Rawa Jitu Timur – Delta shrimp-pond kecamatan of Tulang Bawang Regency, Lampung
Rawa Jitu Timur is a kecamatan in Tulangbawang Regency, Lampung. According to the Indonesian Wikipedia article on the kecamatan, Rawa Jitu Timur covers about 176.75 km², had a 2022 population of 16,841 at a density of about 95 people per km², and is organised into eight kampung, all of them bearing the Bumi Dipasena prefix. The kecamatan is one of the classic cores of the former Dipasena shrimp-farming estate, now managed independently by local tambak farmers. The kecamatan sits at roughly 4.35° S 105.44° E in Lampung, within the wider Sumatra macro-region of Indonesia.
Tourism and attractions
Rawa Jitu Timur is best known as part of the former Dipasena plasma tambak estate, one of the largest shrimp-farming operations in Lampung and historically in Southeast Asia. The landscape is a planned network of pond blocks, canals and kampung housing grids, overlaid on the tidal delta at the mouth of the Tulang Bawang river. Tulang Bawang Regency, of which the kecamatan is part, covers the low-lying delta country of the Tulang Bawang and Way Mesuji rivers in northern Lampung, facing the Java Sea. The regency is one of Indonesia's historic shrimp-pond and cassava belts, with the large former Dipasena tambak estate and extensive cassava and sugarcane plantations supplying downstream industries; its cultural identity combines Lampung Mego Pak Tulangbawang traditions with significant Javanese transmigration communities.
Property market
Formal property-market data specifically for Rawa Jitu Timur is limited in widely available sources, so the following describes the general pattern typical of the kecamatan and its regency. Residential stock is dominated by owner-occupied landed houses on family plots, with mixed concrete and timber construction adapted to local conditions, alongside productive agricultural land in the outlying desa. The most active formal property sub-markets in Tulangbawang Regency are concentrated in its principal town and main transport corridors rather than in peripheral kecamatan such as Rawa Jitu Timur, so price levels here sit at the lower end of the regency spectrum and largely track local agricultural and service-centre dynamics. Land tenure in the area combines formal BPN certificates in built-up cores with customary tenure in the more rural villages, so verification of certificate status, boundary agreements and any outstanding adat claims is an important step before any acquisition. The local economy is almost entirely built around vannamei and tiger-shrimp ponds in the Bumi Dipasena complex, and housing plots were historically allocated to plasma farmers under the original estate scheme.

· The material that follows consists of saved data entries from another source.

-- ==== Sys2Proof/Laws/PerInstr.lean ====
section
/-! SUPPORT. One lemma per instruction: its fields do not carry out of their places, so its word is a 32-bit number (R171, R172). -/

namespace Sys2Proof.Laws.Encoding

/-- The number that the encoder packs for the instruction, where it has a word, is below 2^32 (R171). -/
def Statement (i : Instr) : Prop := ∀ n, encodeNat i = some n → n < 2 ^ 32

Rental and investment outlook
Rental supply in Rawa Jitu Timur is modest compared with major urban centres and is largely informal. Demand is driven mainly by civil servants, teachers, healthcare staff and smallholder farmers and traders, with additional short-term demand from visitors when local cultural events or seasonal markets draw people in from neighbouring kecamatan. Investors considering exposure to Rawa Jitu Timur are better framing the opportunity around agricultural and roadside commercial land rather than projecting metropolitan residential yields. Pricing reflects access conditions, availability of water and electricity, proximity to the Tulangbawang Regency seat and wider access to regional transport corridors. Risks include the usual features of rural Indonesian real estate, namely limited resale liquidity, exposure to seasonal weather and access conditions, and the need to verify both formal land titles and any customary claims attached to the plot.
Practical tips
Rawa Jitu Timur is reached overland from the Tulangbawang Regency centre via the regional road network, with onward connections through the main Lampung transport corridors. Travel times vary considerably depending on weather, road condition and the season. Basic services including the kecamatan puskesmas primary healthcare clinic, primary and secondary schools, mosques or churches and daily markets are organised at desa or kelurahan level, while larger hospitals, banks and full government offices sit in the regency capital. The climate is tropical and humid with high rainfall typical of equatorial Sumatra, and visitors should plan for sudden showers in the wet season and warm, sometimes dusty conditions in the dry season. Foreign visitors and investors should note that Indonesian regulations reserve freehold (Hak Milik) land title for Indonesian citizens; long-term leasehold and Hak Pakai arrangements are the usual vehicles for non-citizens, and local cultural etiquette favours modest dress, especially in places of worship and village events.